- _Problem requirements_
Repeat only the stretch of lines below that runs from the line with "is none. -/" through the line with "pins' levels. -/", unaltered.

[Stored items]

□ □ □ □

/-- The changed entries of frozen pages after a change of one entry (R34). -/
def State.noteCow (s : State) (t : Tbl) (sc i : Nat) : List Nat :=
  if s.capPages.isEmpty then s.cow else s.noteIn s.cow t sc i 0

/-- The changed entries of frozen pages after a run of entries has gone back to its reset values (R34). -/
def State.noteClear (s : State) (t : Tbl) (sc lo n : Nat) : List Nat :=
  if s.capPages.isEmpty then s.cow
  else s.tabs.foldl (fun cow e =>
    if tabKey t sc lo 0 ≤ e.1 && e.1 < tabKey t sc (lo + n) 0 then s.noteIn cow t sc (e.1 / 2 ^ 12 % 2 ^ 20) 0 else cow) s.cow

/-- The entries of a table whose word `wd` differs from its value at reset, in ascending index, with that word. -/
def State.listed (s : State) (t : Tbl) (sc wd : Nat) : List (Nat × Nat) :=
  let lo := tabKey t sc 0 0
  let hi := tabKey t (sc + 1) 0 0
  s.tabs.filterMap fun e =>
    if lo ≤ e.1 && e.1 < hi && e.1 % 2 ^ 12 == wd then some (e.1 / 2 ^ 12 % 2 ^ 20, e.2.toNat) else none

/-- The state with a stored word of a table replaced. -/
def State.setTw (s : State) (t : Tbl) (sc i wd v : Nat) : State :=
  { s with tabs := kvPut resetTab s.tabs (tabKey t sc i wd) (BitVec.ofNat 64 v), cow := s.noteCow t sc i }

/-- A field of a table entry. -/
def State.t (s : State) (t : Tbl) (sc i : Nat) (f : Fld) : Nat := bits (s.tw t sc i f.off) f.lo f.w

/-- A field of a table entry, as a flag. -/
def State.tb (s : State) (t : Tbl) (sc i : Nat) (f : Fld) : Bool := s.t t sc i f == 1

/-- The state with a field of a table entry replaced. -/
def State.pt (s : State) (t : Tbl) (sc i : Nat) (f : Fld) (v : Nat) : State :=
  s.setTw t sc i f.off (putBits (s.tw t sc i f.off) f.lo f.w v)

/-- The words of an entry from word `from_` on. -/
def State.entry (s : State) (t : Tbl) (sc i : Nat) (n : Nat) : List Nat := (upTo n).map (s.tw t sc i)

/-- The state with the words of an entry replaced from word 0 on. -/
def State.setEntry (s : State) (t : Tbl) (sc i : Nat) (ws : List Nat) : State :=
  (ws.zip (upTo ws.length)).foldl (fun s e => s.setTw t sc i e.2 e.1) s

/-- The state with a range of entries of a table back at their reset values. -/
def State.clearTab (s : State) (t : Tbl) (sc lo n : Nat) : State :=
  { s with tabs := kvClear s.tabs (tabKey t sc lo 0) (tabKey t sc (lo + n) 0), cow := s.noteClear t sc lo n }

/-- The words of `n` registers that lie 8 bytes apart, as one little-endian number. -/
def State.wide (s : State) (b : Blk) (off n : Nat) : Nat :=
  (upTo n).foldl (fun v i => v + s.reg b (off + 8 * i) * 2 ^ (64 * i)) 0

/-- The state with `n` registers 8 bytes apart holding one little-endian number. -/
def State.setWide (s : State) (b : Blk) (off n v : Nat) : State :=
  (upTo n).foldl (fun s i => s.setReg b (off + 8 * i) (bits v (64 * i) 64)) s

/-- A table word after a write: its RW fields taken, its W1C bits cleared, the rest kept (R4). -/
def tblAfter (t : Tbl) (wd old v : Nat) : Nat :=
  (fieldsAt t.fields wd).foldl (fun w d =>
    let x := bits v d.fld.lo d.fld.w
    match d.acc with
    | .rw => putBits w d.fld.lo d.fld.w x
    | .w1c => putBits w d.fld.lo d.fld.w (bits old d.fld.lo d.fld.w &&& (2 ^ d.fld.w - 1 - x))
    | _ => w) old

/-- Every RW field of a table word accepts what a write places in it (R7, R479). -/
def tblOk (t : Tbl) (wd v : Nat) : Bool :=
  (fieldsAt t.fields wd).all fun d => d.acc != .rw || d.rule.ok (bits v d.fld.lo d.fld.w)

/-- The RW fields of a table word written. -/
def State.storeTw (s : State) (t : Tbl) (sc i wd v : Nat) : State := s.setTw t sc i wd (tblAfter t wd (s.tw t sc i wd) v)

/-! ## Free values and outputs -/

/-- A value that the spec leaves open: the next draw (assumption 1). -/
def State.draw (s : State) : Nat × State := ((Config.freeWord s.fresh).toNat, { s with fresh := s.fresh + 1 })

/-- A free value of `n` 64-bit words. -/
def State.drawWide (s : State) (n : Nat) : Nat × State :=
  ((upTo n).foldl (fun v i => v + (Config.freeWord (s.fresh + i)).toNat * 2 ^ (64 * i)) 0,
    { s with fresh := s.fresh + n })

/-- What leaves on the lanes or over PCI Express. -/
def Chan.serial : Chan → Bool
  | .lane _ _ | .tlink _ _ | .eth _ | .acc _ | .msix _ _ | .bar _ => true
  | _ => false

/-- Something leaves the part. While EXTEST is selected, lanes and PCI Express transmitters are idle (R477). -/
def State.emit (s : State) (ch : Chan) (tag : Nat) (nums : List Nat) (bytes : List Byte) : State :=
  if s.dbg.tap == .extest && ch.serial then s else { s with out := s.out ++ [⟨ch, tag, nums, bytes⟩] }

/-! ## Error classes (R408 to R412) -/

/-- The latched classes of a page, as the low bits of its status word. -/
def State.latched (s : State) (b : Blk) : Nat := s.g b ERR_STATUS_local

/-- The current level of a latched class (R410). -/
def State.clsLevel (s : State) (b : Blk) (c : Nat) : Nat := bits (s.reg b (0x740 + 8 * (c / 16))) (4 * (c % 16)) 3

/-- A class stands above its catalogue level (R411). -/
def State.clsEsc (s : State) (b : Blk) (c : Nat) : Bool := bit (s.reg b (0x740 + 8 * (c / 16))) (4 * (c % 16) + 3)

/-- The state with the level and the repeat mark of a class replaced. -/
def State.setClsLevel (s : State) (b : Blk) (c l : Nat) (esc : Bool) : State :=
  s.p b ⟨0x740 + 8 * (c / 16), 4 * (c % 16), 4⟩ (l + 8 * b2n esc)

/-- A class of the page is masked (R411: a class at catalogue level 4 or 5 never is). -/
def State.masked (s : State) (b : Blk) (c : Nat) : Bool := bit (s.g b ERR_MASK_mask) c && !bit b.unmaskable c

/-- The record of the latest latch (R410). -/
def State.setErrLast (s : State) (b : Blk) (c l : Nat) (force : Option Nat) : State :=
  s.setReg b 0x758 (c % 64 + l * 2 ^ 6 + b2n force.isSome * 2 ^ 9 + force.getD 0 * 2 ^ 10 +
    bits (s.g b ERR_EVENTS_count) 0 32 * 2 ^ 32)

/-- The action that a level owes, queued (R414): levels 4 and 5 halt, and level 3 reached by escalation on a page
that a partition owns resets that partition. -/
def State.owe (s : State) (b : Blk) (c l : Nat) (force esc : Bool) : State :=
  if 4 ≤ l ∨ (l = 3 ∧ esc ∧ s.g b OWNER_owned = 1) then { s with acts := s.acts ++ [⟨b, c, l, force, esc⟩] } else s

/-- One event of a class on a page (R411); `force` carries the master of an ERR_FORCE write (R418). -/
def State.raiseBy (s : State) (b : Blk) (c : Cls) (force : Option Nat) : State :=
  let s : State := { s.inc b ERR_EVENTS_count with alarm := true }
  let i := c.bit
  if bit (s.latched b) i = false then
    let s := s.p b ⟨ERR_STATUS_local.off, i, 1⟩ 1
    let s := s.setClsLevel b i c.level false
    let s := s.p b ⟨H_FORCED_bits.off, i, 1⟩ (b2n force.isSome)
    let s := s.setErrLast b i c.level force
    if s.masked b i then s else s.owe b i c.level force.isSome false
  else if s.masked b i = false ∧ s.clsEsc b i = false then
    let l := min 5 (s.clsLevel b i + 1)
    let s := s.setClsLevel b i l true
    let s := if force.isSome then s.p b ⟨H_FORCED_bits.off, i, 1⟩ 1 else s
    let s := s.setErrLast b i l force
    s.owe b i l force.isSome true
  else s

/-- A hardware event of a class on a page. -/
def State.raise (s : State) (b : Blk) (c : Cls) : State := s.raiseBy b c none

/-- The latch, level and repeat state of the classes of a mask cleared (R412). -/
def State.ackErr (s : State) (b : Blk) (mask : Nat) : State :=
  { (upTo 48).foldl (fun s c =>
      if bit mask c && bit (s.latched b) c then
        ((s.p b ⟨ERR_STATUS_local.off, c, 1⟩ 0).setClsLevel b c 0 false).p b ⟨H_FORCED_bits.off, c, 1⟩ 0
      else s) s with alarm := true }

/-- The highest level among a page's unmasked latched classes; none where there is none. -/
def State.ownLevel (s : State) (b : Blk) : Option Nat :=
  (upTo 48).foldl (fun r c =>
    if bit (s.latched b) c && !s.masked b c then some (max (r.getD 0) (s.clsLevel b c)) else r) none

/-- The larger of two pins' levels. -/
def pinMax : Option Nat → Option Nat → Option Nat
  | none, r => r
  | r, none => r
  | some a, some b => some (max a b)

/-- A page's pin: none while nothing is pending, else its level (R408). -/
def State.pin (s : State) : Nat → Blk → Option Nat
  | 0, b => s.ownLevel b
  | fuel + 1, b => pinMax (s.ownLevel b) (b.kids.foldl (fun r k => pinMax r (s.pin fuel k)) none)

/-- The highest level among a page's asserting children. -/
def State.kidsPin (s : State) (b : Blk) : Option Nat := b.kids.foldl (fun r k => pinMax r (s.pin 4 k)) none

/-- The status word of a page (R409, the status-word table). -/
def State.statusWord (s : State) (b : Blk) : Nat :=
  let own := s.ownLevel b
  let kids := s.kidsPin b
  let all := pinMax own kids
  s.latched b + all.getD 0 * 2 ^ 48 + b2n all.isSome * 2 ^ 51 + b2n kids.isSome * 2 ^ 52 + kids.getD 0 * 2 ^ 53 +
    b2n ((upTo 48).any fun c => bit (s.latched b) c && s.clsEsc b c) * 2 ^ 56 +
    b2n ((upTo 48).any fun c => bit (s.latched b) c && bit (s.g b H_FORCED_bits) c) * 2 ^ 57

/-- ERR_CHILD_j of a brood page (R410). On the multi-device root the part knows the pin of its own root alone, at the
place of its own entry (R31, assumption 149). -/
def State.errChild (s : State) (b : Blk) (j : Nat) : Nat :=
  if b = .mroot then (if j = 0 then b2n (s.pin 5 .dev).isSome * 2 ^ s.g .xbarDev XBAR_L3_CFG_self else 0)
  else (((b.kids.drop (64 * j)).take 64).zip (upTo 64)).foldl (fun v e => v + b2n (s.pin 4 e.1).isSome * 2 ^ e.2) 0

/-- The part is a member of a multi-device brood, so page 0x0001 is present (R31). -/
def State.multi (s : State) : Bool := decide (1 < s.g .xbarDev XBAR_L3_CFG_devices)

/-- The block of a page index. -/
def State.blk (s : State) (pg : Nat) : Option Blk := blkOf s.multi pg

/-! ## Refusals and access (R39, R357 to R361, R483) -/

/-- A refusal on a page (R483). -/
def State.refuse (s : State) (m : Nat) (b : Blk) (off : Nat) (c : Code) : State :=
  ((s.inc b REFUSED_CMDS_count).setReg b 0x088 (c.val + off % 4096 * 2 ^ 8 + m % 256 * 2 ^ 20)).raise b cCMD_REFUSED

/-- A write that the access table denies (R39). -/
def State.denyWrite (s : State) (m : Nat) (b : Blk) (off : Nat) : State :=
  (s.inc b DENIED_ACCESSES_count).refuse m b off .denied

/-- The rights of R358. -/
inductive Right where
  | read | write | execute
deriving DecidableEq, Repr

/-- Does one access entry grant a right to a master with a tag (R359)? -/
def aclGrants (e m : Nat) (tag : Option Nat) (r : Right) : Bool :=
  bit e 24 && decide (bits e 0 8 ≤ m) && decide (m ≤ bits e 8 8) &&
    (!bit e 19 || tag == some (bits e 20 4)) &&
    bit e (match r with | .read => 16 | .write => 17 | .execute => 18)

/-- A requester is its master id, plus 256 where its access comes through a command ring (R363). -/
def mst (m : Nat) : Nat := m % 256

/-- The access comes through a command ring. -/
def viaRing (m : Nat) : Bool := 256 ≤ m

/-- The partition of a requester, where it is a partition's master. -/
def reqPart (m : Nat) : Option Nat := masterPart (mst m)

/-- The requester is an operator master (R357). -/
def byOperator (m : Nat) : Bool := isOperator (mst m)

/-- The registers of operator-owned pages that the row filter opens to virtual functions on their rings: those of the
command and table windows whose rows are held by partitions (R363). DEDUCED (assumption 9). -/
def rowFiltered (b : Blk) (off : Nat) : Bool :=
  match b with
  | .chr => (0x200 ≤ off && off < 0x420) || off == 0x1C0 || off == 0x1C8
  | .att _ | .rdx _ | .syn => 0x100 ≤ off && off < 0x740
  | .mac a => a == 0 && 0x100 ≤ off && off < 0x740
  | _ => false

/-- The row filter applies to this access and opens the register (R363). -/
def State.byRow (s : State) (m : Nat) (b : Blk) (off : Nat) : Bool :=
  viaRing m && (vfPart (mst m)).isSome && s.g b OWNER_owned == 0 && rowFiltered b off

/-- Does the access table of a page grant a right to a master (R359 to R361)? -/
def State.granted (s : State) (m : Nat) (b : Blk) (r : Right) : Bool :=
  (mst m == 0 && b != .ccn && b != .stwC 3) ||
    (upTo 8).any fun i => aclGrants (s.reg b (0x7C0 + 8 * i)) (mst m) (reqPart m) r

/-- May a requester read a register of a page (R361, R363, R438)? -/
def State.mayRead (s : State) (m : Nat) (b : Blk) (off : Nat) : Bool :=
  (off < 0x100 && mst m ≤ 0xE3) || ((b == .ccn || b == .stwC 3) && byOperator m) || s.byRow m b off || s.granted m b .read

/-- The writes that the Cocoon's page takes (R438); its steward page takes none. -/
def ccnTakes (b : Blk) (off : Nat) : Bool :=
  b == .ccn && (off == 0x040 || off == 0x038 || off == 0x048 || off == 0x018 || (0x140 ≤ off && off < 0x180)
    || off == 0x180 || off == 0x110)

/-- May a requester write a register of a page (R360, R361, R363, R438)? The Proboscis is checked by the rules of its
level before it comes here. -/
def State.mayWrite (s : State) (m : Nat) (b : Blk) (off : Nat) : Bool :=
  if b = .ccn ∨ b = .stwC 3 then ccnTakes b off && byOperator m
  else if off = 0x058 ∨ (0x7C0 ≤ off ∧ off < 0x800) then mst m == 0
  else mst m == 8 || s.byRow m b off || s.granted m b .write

□ □ □ □

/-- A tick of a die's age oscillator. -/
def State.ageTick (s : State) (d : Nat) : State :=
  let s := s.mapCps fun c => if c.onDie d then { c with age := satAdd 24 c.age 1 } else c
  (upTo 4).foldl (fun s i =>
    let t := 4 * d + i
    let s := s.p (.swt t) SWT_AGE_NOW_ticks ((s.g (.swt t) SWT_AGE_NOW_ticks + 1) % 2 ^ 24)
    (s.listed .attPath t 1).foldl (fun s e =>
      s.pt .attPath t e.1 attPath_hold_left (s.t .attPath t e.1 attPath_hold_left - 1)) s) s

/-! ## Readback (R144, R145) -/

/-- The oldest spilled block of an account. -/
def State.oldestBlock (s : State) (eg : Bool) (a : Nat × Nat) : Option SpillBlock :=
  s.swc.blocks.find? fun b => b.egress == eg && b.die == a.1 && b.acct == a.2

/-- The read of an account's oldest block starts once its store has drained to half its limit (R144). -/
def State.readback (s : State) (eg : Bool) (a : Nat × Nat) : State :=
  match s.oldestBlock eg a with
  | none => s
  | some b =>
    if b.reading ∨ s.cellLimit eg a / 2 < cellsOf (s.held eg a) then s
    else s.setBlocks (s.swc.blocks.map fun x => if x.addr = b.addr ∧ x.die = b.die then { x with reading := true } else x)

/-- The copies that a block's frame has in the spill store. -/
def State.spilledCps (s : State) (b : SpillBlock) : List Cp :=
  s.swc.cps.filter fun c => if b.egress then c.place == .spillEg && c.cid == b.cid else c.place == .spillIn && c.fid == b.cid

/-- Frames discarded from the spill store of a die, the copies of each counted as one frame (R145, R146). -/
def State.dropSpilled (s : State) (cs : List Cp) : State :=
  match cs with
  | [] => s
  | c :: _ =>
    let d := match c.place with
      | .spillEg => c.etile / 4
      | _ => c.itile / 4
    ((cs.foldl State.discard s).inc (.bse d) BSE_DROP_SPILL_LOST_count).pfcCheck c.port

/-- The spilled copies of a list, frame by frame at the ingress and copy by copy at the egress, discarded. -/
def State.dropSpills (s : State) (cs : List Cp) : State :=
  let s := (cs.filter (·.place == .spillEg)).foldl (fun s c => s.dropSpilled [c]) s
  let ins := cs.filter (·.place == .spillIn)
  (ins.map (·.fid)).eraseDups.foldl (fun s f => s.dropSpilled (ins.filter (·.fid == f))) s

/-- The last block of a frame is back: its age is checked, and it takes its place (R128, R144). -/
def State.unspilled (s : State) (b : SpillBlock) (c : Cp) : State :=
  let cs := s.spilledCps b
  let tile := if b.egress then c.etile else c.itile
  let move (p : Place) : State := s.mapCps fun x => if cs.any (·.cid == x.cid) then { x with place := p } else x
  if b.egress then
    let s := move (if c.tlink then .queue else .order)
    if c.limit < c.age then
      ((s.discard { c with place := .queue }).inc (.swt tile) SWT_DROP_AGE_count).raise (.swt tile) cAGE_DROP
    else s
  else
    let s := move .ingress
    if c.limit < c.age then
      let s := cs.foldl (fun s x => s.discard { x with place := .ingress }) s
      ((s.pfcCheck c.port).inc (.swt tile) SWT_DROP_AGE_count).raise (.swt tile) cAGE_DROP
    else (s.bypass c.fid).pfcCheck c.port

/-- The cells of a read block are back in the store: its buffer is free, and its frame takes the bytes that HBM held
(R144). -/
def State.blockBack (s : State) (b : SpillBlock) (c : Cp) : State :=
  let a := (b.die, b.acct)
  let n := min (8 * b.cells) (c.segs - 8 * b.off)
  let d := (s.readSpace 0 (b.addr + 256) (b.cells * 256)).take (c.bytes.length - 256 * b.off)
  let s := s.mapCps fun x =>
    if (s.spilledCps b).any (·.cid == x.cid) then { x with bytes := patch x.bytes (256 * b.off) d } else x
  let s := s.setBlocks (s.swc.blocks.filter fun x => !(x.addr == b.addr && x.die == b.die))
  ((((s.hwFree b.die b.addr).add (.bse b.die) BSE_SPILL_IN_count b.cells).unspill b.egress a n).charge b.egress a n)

□ □ □ □

- _Exercise answer_
/-- The highest level among a page's unmasked latched classes; none where there is none. -/
def State.ownLevel (s : State) (b : Blk) : Option Nat :=
  (upTo 48).foldl (fun r c =>
    if bit (s.latched b) c && !s.masked b c then some (max (r.getD 0) (s.clsLevel b c)) else r) none

/-- The larger of two pins' levels. -/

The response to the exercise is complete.